CODAGLIO 2.0: Combining clinical trial datasets in glioma patients to answer clinically relevant questions about patients’ health related quality of life

The CODAGLIO 2.0 project is an extension of the CODAGLIO project in which we combined clinical and health-related quality of life (HRQoL) data of available randomized controlled trials in glioma patients (n=6084) to answer clinically relevant questions. The project is a collaboration between the EORTC Quality of Life Group, the Brain Tumour Group and the Quality of Life Department, and resulted in five publications in highly ranked journals.

Since the start of the project, we have worked on obtaining approval from the principal investigators or pharmaceutical companies to include the data collected in clinical trials in our database. We also finalized the data sharing process as well as the setting up the statistical analysis plans for all five clinically relevant questions.

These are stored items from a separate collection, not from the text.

-- ==== Sys2Proof/Certificates/Slice0/Obligations.lean ====
section
/-! DEFINITION. The statements for the provers, of the machine's step, its laws, and each command's effect. -/

open Sys2Proof Sys2Proof.Machine

/-! ### The machine -/

/-- One step takes the command at the front of the queue and runs it on the state with the queue's rest. That
commands wait in a queue, first in first out, is the model's choice (log 1). -/
def Obligations.StepRunsTheFrontCommand : Prop :=
  ∀ (c : Instr) (rest : List Instr) (s : State),
    step { s with pending := c :: rest } = exec c { s with pending := rest }

/-- With no command waiting, a step runs the part's own due event; with none due it samples the next input whose
sample is due, or, with no sample due, lets one microsecond pass, or begins the next samples when the debounce
period is over. A sample that differs from the confirmed level waits for its second; the second that agrees delivers
the change, or the starting level of an input that had none; one that agrees with the confirmed level leaves nothing
waiting (R35, R36). The gauge's level and the sampled pin are free values. The order of simultaneous events, the
step of one microsecond and the samples one a step are the model's choice (log 1, log 8, log 10, log 11). The part's
own events in the order in which those of one moment are taken: a timer that has run out, the end of the frame being
sent, the step of the run that may begin with the holding slot empty, and the older request whose handling is due. -/
def Obligations.IdleRunsTheOwnEvents : Prop :=
  ((∀ (s : State) (c : Instr), s.pending = [] → ownEvent .single s = some c →
      c ≠ .phaseTimeout .single → c ≠ .turnBegin .single → step s = exec c s) ∧
    (∀ s : State, s.pending = [] → ownEvent .single s = some (.phaseTimeout .single) →
      ∃ g, step s = exec (.phaseTimeout g) { s with freeReads := s.freeReads + 1 }) ∧
    (∀ s : State, s.pending = [] → ownEvent .single s = some (.turnBegin .single) →
      ∃ g, step s = exec (.turnBegin g) { s with freeReads := s.freeReads + 1 }) ∧
    (∀ s : State, s.pending = [] → ownEvent .single s = none → s.sampling.due = [] →
      let period := s.settings.debounce * 1000
      step s = .next (finish s
        (if s.sampling.timer.left = 0 then
          { s with sampling := { s.sampling with
              timer := { figure := period, left := period }
              due := [.pedal, .feedback .lift, .feedback .grip, .feedback .carryEnd, .feedback .release,
                .feedback .park, .feedback .platenUp, .feedback .platenDown, .pageMotion .left,
                .pageMotion .right, .lightCurtain, .cameraReady .left, .cameraReady .right, .lampFault 0,
                .lampFault 1, .lampFault 2, .lampFault 3, .lampFault 4, .lampFault 5, .lampFault 6,
                .lampFault 7] } }
        else elapse 1 s))) ∧
    (∀ (s : State) (i : SwitchInput) (rest : List SwitchInput),
      s.pending = [] → ownEvent .single s = none → s.sampling.due = i :: rest →
      let change (g : Gauge) (b : Bool) : Instr :=
        match i, b with
        | .pedal, true => .pedalPress
        | .pedal, false => .pedalRelease
        | .feedback .lift, true => .liftConfirmed g
        | .feedback .grip, true => .gripConfirmed g
        | .feedback .carryEnd, true => .carryEndConfirmed g
        | .feedback .release, true => .releaseConfirmed
        | .feedback .park, true => .parkConfirmed
        | .feedback .platenUp, true => .platenUpConfirmed g
        | .feedback .platenDown, true => .platenDownConfirmed
        | .feedback f, false => .feedbackInputDeasserted f
        | .pageMotion h, _ => .pageMotionChange h b
        | .lightCurtain, true => .lightCurtainIntruded
        | .lightCurtain, false => .lightCurtainCleared
        | .cameraReady h, _ => .cameraReadyChange h b
        | .lampFault n, true => .lampFaultAsserted n
        | .lampFault n, false => .lampFaultCleared n
      let level := levelOf i s.lmn
      let first := (s.sampling.waiting.find? fun w => w.1 == i).map fun w => w.2
      let others := s.sampling.waiting.filter fun w => w.1 != i
      let left (waiting : List (SwitchInput × Bool)) : State :=
        { s with freeReads := s.freeReads + 1
                 sampling := { s.sampling with due := rest, waiting := waiting } }
      ∃ (g : Gauge) (b : Bool), step s =
        if level = some b then .next (finish s (left others))
        else if first ≠ some b then .next (finish s (left ((i, b) :: others)))
        else if level = none then exec (.startingLevel i b) (left others)
        else exec (change g b) (left others))) ∧
  ((∀ (g : Gauge) (s : State),
      let passed (t : Option Timer) : Bool := t.any fun x => decide (x.left = 0)
      let step (f : ShotStep → Option Timer) : Option Timer := s.spu.pass.bind fun p => f p.step
      let timers : List (Bool × Instr) :=
        [(passed s.csq.phaseTimer, .phaseTimeout g), (passed s.csq.settleTimer, .settleExpiry),
         (passed s.csq.settleLimit, .settleLimitReached),
         (passed s.spu.left.trig || passed s.spu.right.trig, .trigPulseEnd),
         (passed (step fun | .flash t => t | _ => none), .triggerTimerExpiry),
         (passed (match s.light with | .flash f => some f.timer | _ => none), .flashTimerExpiry),
         (passed (step fun | .readyWait t => some t | _ => none), .readyWaitExpiry),
         (passed (step fun | .grace t => some t | _ => none), .frameGraceExpiry),
         (passed (match s.light with | .preview p => some p.timer | _ => none), .previewTimerExpiry),
         (passed s.rq.staleTimer, .staleTimerExpiry), (passed s.lif.gap, .frameTimeout),
         (passed (s.sto.save.map (·.timer)), .saveComplete)]
      let sent : Option Instr :=
        match s.lif.tx with
        | some t => if t.timer.left = 0 then some (if t.reply then .replySent else .noticeSent) else none
        | none => none
      let begins : Option Instr :=
        if s.csq.runState = .running ∧ s.rq.holding = none then
          match s.csq.awaiting with
          | some (.turn _) => some (.turnBegin g)
          | some .endRecord => some .endRecord
          | none => if s.spu.pass.any fun p => decide (p.step = .toBegin) then some .shotBegin else none
        else none
      let request : Option Instr :=
        match s.lif.slots with
        | r :: _ =>
          if s.lif.handled = false ∧ s.lif.outbox = [] then
            match decodeRequest r.kind r.body with
            | .request c => some c
            | .unknown kind => some (.unknownKind kind)
            | .badLength => none
          else none
        | [] => none
      ownEvent g s = ((timers.find? (·.1)).map (·.2) <|> sent <|> begins <|> request)) ∧
    (∀ (i : SwitchInput) (l : Lmn), levelOf i l =
      match i with
      | .pedal => l.pedal
      | .feedback .lift => l.lift
      | .feedback .grip => l.grip
      | .feedback .carryEnd => l.carryEnd
      | .feedback .release => l.release
      | .feedback .park => l.park
      | .feedback .platenUp => l.platenUp
      | .feedback .platenDown => l.platenDown
      | .pageMotion .left => l.motionLeft
      | .pageMotion .right => l.motionRight
      | .lightCurtain => l.curtain
      | .cameraReady .left => l.readyLeft
      | .cameraReady .right => l.readyRight
      | .lampFault n => l.lamps.get n))

/-- Every command ends in a next state, in every state, and none touches the commands that wait, nor the counter of
the free values but at the reset of a RESET request (log 13, log 31, log 33). -/
def Obligations.EveryCommandEndsInANextState : Prop :=
  ∀ (c : Instr) (s : State),
    ∃ t, exec c s = .next t ∧ t.pending = s.pending ∧
      (t.freeReads = s.freeReads ∨
        (c = .replySent ∧ t.lif.cause = .request ∧ t.freeReads = s.freeReads + 1))

/-- What a reply adds to the state its request leaves: one reply waits behind the others, of KIND the request's plus
0x80, with its tag from the slot it answers; a free transmitter takes up the first reply, with the link-status byte
as it stands, and what is seen from then on is for the next; the counters may count QUEUE_WAIT; and nothing else
changes (R139, R145, R146; log 5, log 6; the time on the line by log 7). Which request a reply answers: the one in
the older slot, while it is not handled and reads as the request; its TAG is the reply's, and is 0 where the request
was given as a command with no frame (R145; log 5). -/
def Obligations.ReplyChangesTheLinkAlone : Prop :=
  (∀ (c : Instr) (r : Result) (content : List Byte) (s u : State),
      let e := if queueWaiting s = queueWaiting u then u else edge .queueWait (queueWaiting u) u
      let fromSlot := claims (.request c) u.lif
      let reply : Reply :=
        { tag := if fromSlot then ((u.lif.slots.head?).map (·.tag)).getD 0 else 0
          kind := requestKind c + 0x80#8, result := r, content := content, fromSlot := fromSlot,
          resets := decide (c = .reset) }
      let first := u.lif.outbox.headD reply
      let bytes := frameBytes first.tag first.kind
        (resultCode first.result ::
          ((if u.lif.dropSeen then 1#8 else 0#8) ||| (if u.lif.checkSeen then 2#8 else 0#8)) ::
          first.content)
      let rate := strapRate u.lif.straps
      let time := (bytes.length * 10000000 + rate - 1) / rate
      answered c r content s u = { e with lif := { e.lif with
        outbox := u.lif.outbox ++ [reply]
        handled := u.lif.handled || fromSlot
        tx := match u.lif.tx with
          | some x => some x
          | none => some { reply := true, bytes := bytes, timer := { figure := time, left := time } }
        dropSince := u.lif.dropSince && u.lif.tx.isSome
        checkSince := u.lif.checkSince && u.lif.tx.isSome } }) ∧
  (∀ (d : Decoded) (l : Lif),
      (claims d l = true ↔ l.handled = false ∧ ∃ r rest, l.slots = r :: rest ∧ decodeRequest r.kind r.body = d) ∧
      replyTag d l =
        match l.slots with
        | r :: _ => if claims d l then r.tag else 0
        | [] => 0)

/-- What the close of an event that answers no request adds: a free transmitter takes up the first reply that waits,
or, with none, the notice that is due, of the condition set; the counters may count QUEUE_WAIT; and nothing else
changes (R139, R146; log 6; the time on the line by log 7). -/
def Obligations.EventChangesTheTransmitterAlone : Prop :=
  ∀ s u : State,
    let e := if queueWaiting s = queueWaiting u then u else edge .queueWait (queueWaiting u) u
    let rate := strapRate u.lif.straps
    let sending (isReply : Bool) (bytes : List Byte) : Sending :=
      let time := (bytes.length * 10000000 + rate - 1) / rate
      { reply := isReply, bytes := bytes, timer := { figure := time, left := time } }
    finish s u = { e with lif :=
      match u.lif.tx, u.lif.outbox with
      | some _, _ => e.lif
      | none, r :: _ => { e.lif with
          tx := some (sending true (frameBytes r.tag r.kind
            (resultCode r.result ::
              ((if u.lif.dropSeen then 1#8 else 0#8) ||| (if u.lif.checkSeen then 2#8 else 0#8)) ::
              r.content)))
          dropSince := false, checkSince := false }
      | none, [] =>
        if e.lif.noticeDue then
          { e.lif with
            tx := some (sending false (frameBytes 0 0xFF (leBytes 4 (conditionSet e).toNat)))
            noticeDue := false }
        else e.lif }

/-! ### Reset -/

/-- The machine right after reset, and that every law holds there. -/
def Obligations.ResetMeetsTheLaws : Prop :=
  SettingsLaw State.reset ∧ ConditionLaw State.reset ∧ LinkLaw State.reset ∧ DetourLaw State.reset ∧
  CountLaw State.reset ∧ RunLaw State.reset ∧ QueueLaw State.reset ∧ CeilingLaw State.reset ∧
  ShelfLaw State.reset ∧ PlaceLaw State.reset ∧ SumLaw State.reset ∧ SampleLaw State.reset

The agreements are now in place, and the data has been sent from EORTC to LUMC. The researcher is currently harmonizing and cleaning all the data for a comprehensive and accurate data analysis.

For the remaining time of the project, we will conduct the statistical analyses and write up the manuscripts.

Patients with a glioma, the most prevalent primary malignant brain tumour, demonstrate a high symptom burden and experience many disease-specific symptoms such as cognitive dysfunction and seizures. Although patients receive treatment with surgery, radiotherapy and chemotherapy, current treatment options are not curative. Therefore, the quality of survival is for these patients at least as important as the duration of survival. Because primary brain tumours are relatively rare, and the number of trials that included assessments of health-related quality of life (HRQoL) are limited, it is essential to combine these datasets. By combining these datasets we will be able to answer clinically relevant questions that could not be answered until now. For example, we will study if there are differences in HRQoL trajectories between males and females, and between patients with different tumor characteristics.